We identified several ZNF471 downstream effector genes, especially MAPK10/JNK3 and PCDH family genes. MAPK10/JNK3 is a member of the Jun N-terminal kinase subgroup of mitogen-activated protein kinases, which have been implicated in important physiological processes, including apoptosis [34, 35]. The activation of stress-induced Jun N-terminal kinase can cause cell death through mitochondrial apoptosis pathways in many cell types. We previously discovered that MAPK10/JNK3 is a novel broad TSG for multiple cancers. In a total of 82 tumor cell lines of different types, MAPK10 expression is frequently downregulated or silenced in non-Hodgkin (94%) and Hodgkin (50%) lymphomas, gastric (60%) and hepatocellular (67%) carcinomas, thus suggesting that MAPK10 has a proapoptotic functions as a TSG . According to a previous report, MAPKs play a role in activating caspase cascades, and MAPK10 signaling is linked to the activation of caspase 8 [37, 38]. Caspase 8 is a major activator of caspase 3, and it amplifies apoptotic signal by directly activating downstream caspases . In this study, we found that MAPK10 significantly inhibited ESCC cell growth and induced cell apoptosis. In vitro and in vivo experiments both showed that ZNF471 significantly up-regulated the expression of MAPK10 in ESCC cells. ChIP assays confirmed that ZNF471 directly bound the MAPK10 promoter, thus suggesting that MAPK10 is a ZNF471 direct target transcriptionally regulated by ZNF471. We also found that ZNF471 may partially regulate MAPK10 through histone H4 acetylation. Unsurprisingly, we found that ZNF471 upregulated the MAPK10 expression and activation of downstream targets such as caspase 8, caspase 3, caspase 7, and PARP at both the transcriptional and protein levels. The direct upregulation of MAPK10/JNK3 expression and activation of downstream proapoptotic targets may be an important mechanism of the tumor suppression of ZNF471 in ESCC cells.
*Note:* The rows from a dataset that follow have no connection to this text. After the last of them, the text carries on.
-- ==== Sys2Proof/Tests/Slice0.lean ====
section
/-!
SUPPORT. Tests. Every expected value is a vector of spec/95_test_vectors.md (named in the comment), or is written
out from the encoding of spec/30_encoding.md R74. After them, for each statement of
Sys2Proof/Certificates/Slice0/Obligations.lean that has hypotheses, a state and operands that meet them all.
-/

namespace Sys2Proof.Tests

open Sys2Proof Sys2Proof.Machine

/-! ### Helpers -/

def nextOf : Host.Outcome State Fault Refusal → Option State
  | .next t => some t
  | .fault _ => none
  | .refused _ => none

theorem eq_next_of_nextOf {o : Host.Outcome State Fault Refusal} {t : State} (h : nextOf o = some t) :
    o = .next t := by
  cases o <;> simp_all [nextOf]

def faultOf : Host.Outcome State Fault Refusal → Option Fault
  | .next _ => none
  | .fault f => some f
  | .refused _ => none

theorem eq_fault_of_faultOf {o : Host.Outcome State Fault Refusal} {f : Fault} (h : faultOf o = some f) :
    o = .fault f := by
  cases o <;> simp_all [faultOf]

def instrOf (c : Command) : Option Instr := (decode c).toOption

def errorOf (c : Command) : Option DecodeError :=
  match decode c with
  | .ok _ => none
  | .error e => some e

def width (n : Nat) (h : 1 ≤ n ∧ n ≤ 6) : Order := ⟨n, h⟩

def three : Order := ⟨3, by decide⟩

def one : SeedValue := { neg := false, int := 1, frac := 0 }

def negOne : SeedValue := { neg := true, int := 1, frac := 0 }

/-- The state after `INIT.* rule=0x1E, order=3, seed=1` (V-X2, V-X24), of kind `k`. -/
def running (k : BitVec 2) : State :=
  { State.reset with
    rule := 0x1E, order := 3, seed := one, kind := k, cells := 1
    cv := 0xFFFFFFFF00000000, tv := 0xFFFFFFFF00000000, ready := true }

/-- The same, half a generation on. -/
def halfway (k : BitVec 2) : State := { running k with pa := 0x80000000 }

/-- A ramp that rises by its whole target and has reached it. -/
def risen : State :=
  { running 0 with cells := 0x8000000000000000, cv := 0, tv := 0, delta := 0x100000000, pa := 0x100000000 }

/-- A ramp that falls from 0.0 to -0.5. -/
def falling : State :=
  { running 0 with
    cells := 0x4000000000000000, cv := 0, tv := 0xFFFFFFFF80000000, delta := 0xFFFFFFFF80000000
    pa := 0x100000000 }

/-- A state that no run reaches: ready in kind `RAMP` with `ORDER` = 0. -/
def orderless : State := { running 0 with order := 0 }

def half : Sfx := 0x80000000

def full : Sfx := 0x100000000

/-! ### Well-formed command words: one ill-formed term for each check -/

theorem test_wellFormed_six :
    [0x00, 0x01, 0x09, 0x11, 0x02, 0x03].all (fun w => (commandOfWord w).wellFormed) = true := by decide

theorem test_illFormed_rsv : (commandOfWord 0x20).rsvClear = false ∧ (commandOfWord 0x20).wellFormed = false := by
  decide

theorem test_illFormed_op : (commandOfWord 0x04).opDefined = false ∧ (commandOfWord 0x04).wellFormed = false := by
  decide

theorem test_illFormed_kindReserved :
    (commandOfWord 0x19).kindDefined = false ∧ (commandOfWord 0x19).wellFormed = false := by decide

theorem test_illFormed_kindClear :
    (commandOfWord 0x0A).kindClear = false ∧ (commandOfWord 0x0A).wellFormed = false := by decide

/-! ### Decoding: words written out as `rsv`, `kind`, `op` (R74); V-K1 to V-K12 -/

theorem test_decode_nop : instrOf (commandOfWord 0b000_00_000) = some .nop := by decide

theorem test_decode_initR :
    instrOf { commandOfWord 0b000_00_001 with rule := 5, order := 6, seed := negOne } =
      some (.initR 5 6 negOne) := by decide

theorem test_decode_initRR :
    instrOf { commandOfWord 0b000_01_001 with rule := 5, order := 6, seed := negOne } =
      some (.initRR 5 6 negOne) := by decide

theorem test_decode_initB :
    instrOf { commandOfWord 0b000_10_001 with rule := 5, order := 6, seed := negOne } =
      some (.initB 5 6 negOne) := by decide

theorem test_decode_tick :
    instrOf { commandOfWord 0b000_00_010 with speed := 7, trig := 8 } = some (.tick 7 8) := by decide

theorem test_decode_bstep : instrOf (commandOfWord 0b000_00_011) = some .bstep := by decide

/-- V-K7, V-K8, V-K11, V-K12. -/
theorem test_decode_illegal :
    errorOf (commandOfWord 0x19) = some .kindReserved ∧ errorOf (commandOfWord 0x0A) = some .kindNotZero ∧
    errorOf (commandOfWord 0x04) = some .opReserved ∧ errorOf (commandOfWord 0x81) = some .rsvNotZero := by decide

/-- "Count: of the 256 values, 6 decode to a command and 250 to `ILLEGAL_CMD`" (section 5). -/
theorem test_decode_counts :
    ((List.range 256).filter (fun w => (instrOf (commandOfWord (BitVec.ofNat 8 w))).isSome)).length = 6 := by
  decide +kernel

/-- The encoder writes the words of R75. -/
theorem test_encode_words :
    [encodeWord .nop, encodeWord (.initR 0 0 one), encodeWord (.initRR 0 0 one), encodeWord (.initB 0 0 one),
      encodeWord (.tick 0 0), encodeWord .bstep] = [0x00, 0x01, 0x09, 0x11, 0x02, 0x03] := by decide

/-! ### The pure functions -/

/-- V-E8, V-E9: the windows of cells 63 and 0 wrap. -/
theorem test_evolve_wraps :
    evolve 0x0000000000000001 0x1E three = 0x8000000000000003 ∧
    evolve 0x8000000000000000 0x1E three = 0xC000000000000001 := by decide +kernel

/-- V-E15, V-E20: the narrowest and the widest window on one state. -/
theorem test_evolve_widths :
    evolve 0x0123456789ABCDEF 0xDEADBEEFCAFEF00D (width 1 (by decide)) = 0xFDB97530ECA86421 ∧
    evolve 0x0123456789ABCDEF 0xDEADBEEFCAFEF00D (width 6 (by decide)) = 0xBD268CFFC9DFFFEF := by decide +kernel

/-- V-S7, V-S17, V-S18, V-S22: both branches, at the threshold. -/
theorem test_seed_branches :
    seedState { neg := false, int := 0, frac := 0 } 0x1E three = 0x950048E78F446230 ∧
    seedState { neg := false, int := 0, frac := 511 } 0x2 (width 1 (by decide)) = 0x0000800000000000 ∧
    seedState { neg := false, int := 0, frac := 512 } 0x2 (width 1 (by decide)) = 0 ∧
    seedState { neg := false, int := 5, frac := 3006477107 } 0x2 (width 1 (by decide)) = 5 := by decide +kernel

/-- V-A1, V-A6, V-A15, V-A16, V-A17. -/
theorem test_toAmp :
    toAmp 0 = 0xFFFFFFFF00000000 ∧ toAmp 0x3FFFFFFFFFFFFFFF = 0xFFFFFFFF7FFFFFFF ∧
    toAmp 0xFFFFFFFFFFFFFFFE = 0x00000000FFFFFFFF ∧ toAmp 0xFFFFFFFFFFFFFFFF = 0x0000000100000000 ∧
    toAmp 0x950048E78F446230 = 0x000000002A0091CF := by decide +kernel

/-! ### The commands, one step each -/

/-- V-X14: `NOP` in the reset state. -/
theorem test_nop : (nextOf (step (State.reset.withFetchWord 8 0x00))).map (fun t => (t.ready, t.err, t.out)) =
    some (false, .noError, none) := by decide

/-- V-X4: a negative near-zero seed is accepted. -/
theorem test_initR_near_zero :
    (nextOf (exec (.initR 2 1 { neg := true, int := 0, frac := 511 }) State.reset)).map
      (fun t => (t.cells, t.cv, t.ready, t.err)) =
      some (0x0000800000000000, 0xFFFFFFFF00010000, true, .noError) := by decide +kernel

/-- V-X9: all 64 bits of `order` are compared. -/
theorem test_initR_order :
    (nextOf (exec (.initR 2 4294967299 one) (running 0))).map (fun t => (t.rule, t.ready, t.err)) =
      some (0x1E, false, .orderRange) := by decide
Cadherins are calcium-dependent cell-cell adhesion molecules. Protocadherins (PCDHs) constitute a subfamily of non-classical cadherins [40, 41]. The PCDH family consists of three multi-gene clusters (PCDHA, PCDHB and PCDHG) . The specific functions of PCDHs in tumorigenesis are still unclear; however, they are assumed to play important roles in the establishment and function of specific cell-cell connections.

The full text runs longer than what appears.